Supercomputing: Concepts

Last updated on 2025-08-18 | Edit this page

Estimated time: 60 minutes

Overview

Questions

“What is supercomputing?”
“Why I could need a supercomputer?”
“How a supercomputer compares with my desktop or laptop computer?”

Objectives

“Learn the main concepts of supercomputers”
“Learn some use cases that justify using supercomputers.”
“Learn about HPC cluster a major category of supercomputers.”

Introduction

The concept of “supercomputing” refers to the use of powerful computational machines for the purpose of processing massively and complex data or conduct large numerical or symbolic problems using the concentrated computational resources. In many cases supercomputers are build from multiple computer systems that are meant to work togheter in parallel. Supercomputing involves a system working at the maximum potential and whose performance is larger of a normal computer.

Sample use cases include weather, energy, life sciences, and manufacturing.

Software concepts

Processes and threads

Threads and processes are both independent sequences of execution. In most cases the computational task that you want to perform on an HPC cluster runs as a single process that could eventually span across multiple threads. You do not need to have a deep understanding of these two concepts but at least the general differenciation is important for scientific computing.

Process: Instance of a program, with access to its own memory, state and file descriptors (can open and close files)
Thread: Lightweight entity that executes inside a process. Every process has at least one thread and threads within a process can access shared memory.

A first technique that codes use to accelerate execution is via multithreading. Almost all computers today have several CPU cores on each CPU chip. Each core is capable of its own processing meaning that you can from a single process span multiple threads of execution each doing its own portion of the workload. As all those threads execute inside the same process and can see the same memory allocated to the process threads can be organized to divide the workload. The various CPU cores can run different threads and achieve an increase of performance as a result. In scientific computing this kind of parallel computing is often implemented using OpenMP but there are several other mechanisms of multicore execution that can be implemented.

The differences between threads and processes tend to be described in a language intended for computer scientists. See for example the discussion “What is the difference between a process and a thread?”

If the discussion above end up being over technical this resouce “Process vs Thread” address the difference from a more informal perspective.

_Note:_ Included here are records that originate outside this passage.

-- ==== Sys2Proof/Machine/Crc.lean ====
section
/-! DEFINITION. The checksums that the spec defines: the CRC-64 of R255 and R303, and Ethernet's CRC-32 (13 R416). -/

namespace Sys2Proof.Machine

/-- `f` applied `n` times. -/
def times {α : Type} (f : α → α) : Nat → α → α
  | 0, a => a
  | n + 1, a => times f n (f a)

/-- One bit of the CRC-64 register, most significant bit first (R255). -/
def crc64Bit (c : Nat) : Nat :=
  if c.testBit 63 then (2 * c % 2 ^ 64) ^^^ 0x42F0E1EBA9EA3693 else 2 * c % 2 ^ 64
/-- The register after bytes. -/
def crc64Run (c : Nat) (bs : Bytes) : Nat := bs.foldl (fun c b => times crc64Bit 8 (c ^^^ b.toNat * 2 ^ 56)) c
/-- The register before the first byte: all ones; also its final XOR. -/
def crc64Init : Nat := 0xFFFF_FFFF_FFFF_FFFF
/-- CRC-64 of bytes (R255). -/
def crc64 (bs : Bytes) : Nat := crc64Run crc64Init bs ^^^ crc64Init

/-- One bit of the CRC-32 register of IEEE 802.3, least significant bit first (PRESUMED: R416 names the standard). -/
def crc32Bit (c : Nat) : Nat := if c.testBit 0 then (c / 2) ^^^ 0xEDB88320 else c / 2
/-- The frame check sequence of a frame (R416). -/
def crc32 (bs : Bytes) : Nat :=
  bs.foldl (fun c b => times crc32Bit 8 (c ^^^ b.toNat)) 0xFFFFFFFF ^^^ 0xFFFFFFFF

end Sys2Proof.Machine
end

The use of processes and threads is critical in type of parallelization your code can use and will determine how/where you will run your code. Generally speaking there are three kinds of parallelization:

Distributed-memory applications where multiple processes (instances of a program) can be run on one or more nodes. This is the kind of parallelization used by codes that use the Message Passing Interface (MPI). We will discuss in more detail later in this episode.
Shared-memory or Multithreaded applications use one or more CPU cores but all the processing must happen on a single node. One example of this in scientific computing is the use of OpenMP of OpenACC by some codes.
Hybrid parallelization applications combine distributed and multithreading parallelism so you can achieve the best performance. Different processes can be run on one or more nodes and each process can span multiple threads and use efficiently several CPU cores on the same node. The challenge with this parallelization is the balance between threads and processes as we will discusse later.
Accelerated or GPU-accelerated applications use accelerators such as GPUs that are inherently parallel in nature. Inside this devices multiple threads take place.

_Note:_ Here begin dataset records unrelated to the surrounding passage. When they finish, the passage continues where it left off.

-- ==== Sys2Proof/Machine/Sampler.lean ====
section
/-! DEFINITION. The sampler: logits, candidates, the draw and its DRBG (06 R207 to R211). -/

namespace Sys2Proof.Machine

/-! ### FP32 helpers of a draw -/

/-- The pattern of −∞. -/
def negInf : Nat := 0xFF80_0000
/-- A NaN counts as −∞ (R208). -/
def nanLow (z : Nat) : Nat := if (unpack fp32 false z).isNan then negInf else z
/-- A value as a multiple of 2^−149, exact for every non-negative finite FP32 number. -/
def units149 (w : Nat) : Nat :=
  match unpack fp32 false w with
  | .fin false m e => m * 2 ^ (e + 149).toNat
  | .inf false => 2 ^ 300
  | _ => 0
/-- FP32 quotient of two non-negative numbers, rounded to nearest even. -/
def quotient32 (num den : Nat) : Nat :=
  if den = 0 then fp32.inf
  else (pack fp32 false false false (num * 2 ^ 400 / den * 2 + b2n (decide (num * 2 ^ 400 % den ≠ 0))) (-401)).1
/-- Position of a value in descending order, equal numbers at one place. -/
def downKey (z : Nat) : Nat := (2 ^ 31 - orderKey (if z = 0x8000_0000 then 0 else z)).toNat

/-- A candidate: its token, its scaled logit, and p_i of step 6. -/
structure Candidate where
  token : Nat
  z : Nat
  p : Nat
  deriving DecidableEq, Repr

/-! ### Steps 1 to 8 of R208 -/

/-- Step 1 and 2: NaN logits, then every bias added to its token's logit. -/
def biased_ (bias : List (Nat × W32)) (t z : Nat) : Nat :=
  bias.foldl (fun (z : Nat) b => if b.1 = t then nanLow (faddOp false z b.2.toNat).1 else z) (nanLow z)
/-- Step 3: the lowest token among those that hold the largest logit, unless all are −∞ (R211). -/
def greedyDraw (zs : List (Nat × Nat)) : Option (Nat × Nat) :=
  ((sortBy (fun p => downKey p.2) zs).head?).filter fun p => decide (p.2 ≠ negInf)
/-- Step 4: a logit times 1 / TEMPERATURE. -/
def scaledLogit (inv z : Nat) : Nat := nanLow (fmulOp false z inv).1
/-- Step 5: the K largest values, ties with lower tokens first, without −∞. -/
def topCandidates (k : Nat) (zs : List (Nat × Nat)) : List (Nat × Nat) :=
  ((sortBy (fun p => downKey p.2) zs).take k).filter fun p => decide (p.2 ≠ negInf)
/-- Step 6: p_i of a candidate beside the largest value. -/
def weightOf (zmax z : Nat) : Nat :=
  if zmax = fp32.inf then (if z = fp32.inf then one32 else 0)
  else (exp2Op false (fmulOp false (fsubOp false z zmax).1 0x3FB8_AA3B).1).1
/-- Running sums in FP32, one per candidate. -/
def runningSums (sum : Nat) : List Candidate → List Nat
  | [] => []
  | c :: l => let s := (faddOp false sum c.p).1; s :: runningSums s l
/-- The sum of the last running sum, or 0. -/
def weightSum (l : List Candidate) : Nat := (runningSums 0 l).getLastD 0
/-- Step 7: candidates whose p_i is not below MIN_P × p_max. -/
def minPKept (minP : Nat) (l : List Candidate) : List Candidate :=
  if units149 minP = 0 then l
  else
    let pmax := l.foldl (fun (m : Nat) c => if units149 m < units149 c.p then c.p else m) 0
    l.filter fun c => decide (units149 (fmulOp false minP pmax).1 ≤ units149 c.p)
/-- Step 8: how many candidates the shortest prefix holds whose running sum reaches a goal. -/
def prefixLen (goal : Nat) : List Nat → Nat
  | [] => 0
  | r :: l => if goal ≤ units149 r then 1 else 1 + prefixLen goal l
/-- Step 8: the prefix for TOP_P; the sum is that of the candidates which step 7 left (DEDUCED). -/
def topPKept (topP : Nat) (l : List Candidate) : List Candidate :=
  if units149 one32 ≤ units149 topP then l
  else l.take (max 1 (prefixLen (units149 (fmulOp false topP (weightSum l)).1) (runningSums 0 l)))
/-- The candidates that step 8 leaves. -/
def keptCandidates (v : SessParams) (zs : List (Nat × Nat)) : List Candidate :=
  let inv := quotient32 (units149 one32 * 2 ^ 149) (units149 v.temperature.toNat * 2 ^ 149)
  let top := topCandidates (if v.topK = 0 then 1024 else v.topK) (zs.map fun p => (p.1, scaledLogit inv p.2))
  let zmax := (top.head?.map Prod.snd).getD 0
  topPKept v.topP.toNat (minPKept v.minP.toNat (top.map fun p => { token := p.1, z := p.2, p := weightOf zmax p.2 }))
/-- Step 9: the first candidate whose running sum exceeds the fraction `u` / 2^64 of the kept sum. -/
def pickCandidate (u total : Nat) : List (Candidate × Nat) → Option Candidate
  | [] => none
  | [c] => some c.1
  | c :: l => if u * units149 total < units149 c.2 * 2 ^ 64 then some c.1 else pickCandidate u total l

/-! ### The logits, the DRBG and a draw -/

/-- FP32 values of a tile's SRAM. -/
def sramWords (x : Tile) (a n : Nat) : List Nat := (List.range n).map fun k => fieldAt (x.sram.readN (a + 4 * k) 4) 0 4
/-- The sampler definition of the epoch in progress. -/
def YewSession.sampler (v : YewSession) : SamplerDef :=
  v.samplers.getD (3 * v.variant + v.kind) { tokenBuf := 0, inputBuf := 0, sources := [] }
/-- The physical tile of a session tile index. -/
def tileAt (s : State) (v : YewSession) (i : Nat) : Nat := physOf s (v.groups.getD (i / 8) 0) (i % 8)
/-- Every token's logit, bias added, in token order (steps 1 and 2). -/
def sessLogits (s : State) (v : YewSession) : List (Nat × Nat) :=
  (sortBy SamplerSource.first v.sampler.sources).flatMap fun q =>
    ((sramWords (s.tile (tileAt s v q.tile)) q.addr q.count).zipIdx q.first).map fun c => (c.2, biased_ v.params.bias c.2 c.1)
/-- The tile of the first source that holds a poisoned word (R98). -/
def poisonedSource (s : State) (v : YewSession) : Option Nat :=
  (v.sampler.sources.find? fun q => sramBad (s.tile (tileAt s v q.tile)) q.addr (4 * q.count)).map fun q => tileAt s v q.tile

/-- The next generate request must wait for a reseed, or the session stops first (R210). -/
def drbgSpent (v : YewSession) : Bool :=
  decide ((if v.params.tenantSeed then 2 ^ 48 else 65536) ≤ v.drbg.requests)
/-- 64 bits of DRBG output; the first byte is the lowest (DESIGN CHOICE). -/
def drbgWord (d : Drbg) : Nat := fieldAt (padTo 8 (Config.drbg d.seed d.requests)) 0 8

/-- A draw of a session (R208, R211), and the DRBG after it. -/
def drawOf (s : State) (v : YewSession) : Draw × Drbg :=
  let zs := sessLogits s v
  let none_ : Draw := { token := v.params.fallback, prob := 0, fallback := true }
  if v.params.temperature = 0 then
    ((match greedyDraw zs with
      | some p => { token := p.1, prob := BitVec.ofNat 32 one32, fallback := false }
      | none => none_), v.drbg)
  else
    let l := keptCandidates v.params zs
    match pickCandidate (drbgWord v.drbg) (weightSum l) (l.zip (runningSums 0 l)) with
    | none => (none_, v.drbg)
    | some c => ({ token := c.token, fallback := false,
                   prob := BitVec.ofNat 32 (quotient32 (units149 c.p) (units149 (weightSum l))) },
                 { v.drbg with requests := v.drbg.requests + 1 })

/-! ### SAMPLE, DRAW_COMPLETE and the DRBG's commands -/

/-- The next entry of a tile's Launch Table that is due. -/
def dueEntry (s : State) (t : Nat) : Option (Nat × LaunchEntry) :=
  (launchNext (s.slot (slotKey 5 t 0))).filter fun p => decide (p.1 ≤ s.lc)
/-- The tile's launch logic passes its next entry. -/
def passEntry (s : State) (t : Nat) : State := s.modSlot (slotKey 5 t 0) launchAdvance
/-- A due entry is counted as abandoned (R106, R190). -/
def abandonEntry (s : State) (t : Nat) : State := s.modTile t fun x => { x with abandoned := sat32 x.abandoned 1 }
/-- FILL of a landing buffer of a tile. -/
def setFill (s : State) (t b fill : Nat) : State :=
  s.modTile t fun x => { x with landing := x.landing.modify b fun l => { l with fill := fill } }

/-- SAMPLE (R190, R185, R208): a draw starts on the session's channel; it takes its logits now. -/
def execSample (session : B4) (s : State) : Host.Outcome State Fault Refusal :=
  .next (match s.sessions.get? session with
    | none => s
    | some v =>
      let t := leadTile s v
      match dueEntry s t with
      | some (_, e) =>
        if !s.on || !v.inEpoch || decide (v.state ≠ .running) || decide (e.action ≠ 3) then s
        else if v.slipLine then abandonEntry (passEntry s t) t
        else if v.drawing.isSome then slipAt (passEntry s t) t slBUSY 0xFF (s.slot (slotKey 5 t 0)).index 0 0
        else if drbgSpent v && decide (v.params.temperature ≠ 0) then s
        else
          let s1 := setFill (passEntry s t) t v.sampler.tokenBuf 0
          match poisonedSource s v with
          | some u => slipAt s1 u slPOISON 0xFF 0 0 0
          | none =>
            let d := drawOf s v
            s1.modSession session fun y => { y with drawing := some d.1, drbg := d.2 }
      | none => s)

/-- DRAW_COMPLETE (R208, R185, R209): the token and its PROB reach TOKEN_BUF. -/
def execDrawComplete (session : B4) (s : State) : Host.Outcome State Fault Refusal :=
  .next (match s.sessions.get? session with
    | none => s
    | some v => match v.drawing with
      | none => s
      | some d =>
        let t := leadTile s v
        let b := (s.tile t).landing.getD v.sampler.tokenBuf
          { base := 0, length := 0, expected := 0, fill := 0, deviceReleased := true, lastReads := [] }
        let data := le 4 d.token ++ le 4 d.prob.toNat ++ zeros 24
        let s1 := (s.modTile t fun x => sramPut x b.base data).modSession session fun y =>
          { y with drawing := none, draws := y.draws ++ [d] }
        let s2 := setFill (writeThrough s1 t b.base data) t v.sampler.tokenBuf 32
        if v.inEpoch && decide (v.guard < s.lc) then
          (slipAt s2 t slLATE 0xFF 0 0 0).modSession session fun y => { y with spoiled := true }
        else s2)

/-- DRBG_RESEED (R210, R475): after 65,536 generate requests, from the entropy source. -/
def execDrbgReseed (session : B4) (s : State) : Host.Outcome State Fault Refusal :=
  .next (match s.sessions.get? session with
    | none => s
    | some v =>
      if !s.on || v.params.tenantSeed || decide (v.drbg.requests < 65536) || noEntropy s then s
      else
        let d := s.draw 48
        d.2.modSession session fun y => { y with drbg := { seed := y.drbg.seed ++ d.1, requests := 0 } })

end Sys2Proof.Machine
end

Parallel computing paradigms

Parallel computing paradigms can be broadly categorized into shared memory and distributed memory models, with further distinctions within each. These models dictate how processes access and share data. This influencing the design and scope of parallel algorithms.

Shared-Memory

Computeres today have several CPU cores printed inside a single CPU chip and HPC nodes usually have 2 or 4 CPUs and those CPUs can see all the memory installed on the node. All CPU cores sharing all the memory of the node allows for a kind of parallelization where we need to do the same operations to a big pool of data and we can assigned several cores to work on chunks of the data knowing that the results of the operation can be aggregated on the same memory that is visible to all the cores at the end of the procedure.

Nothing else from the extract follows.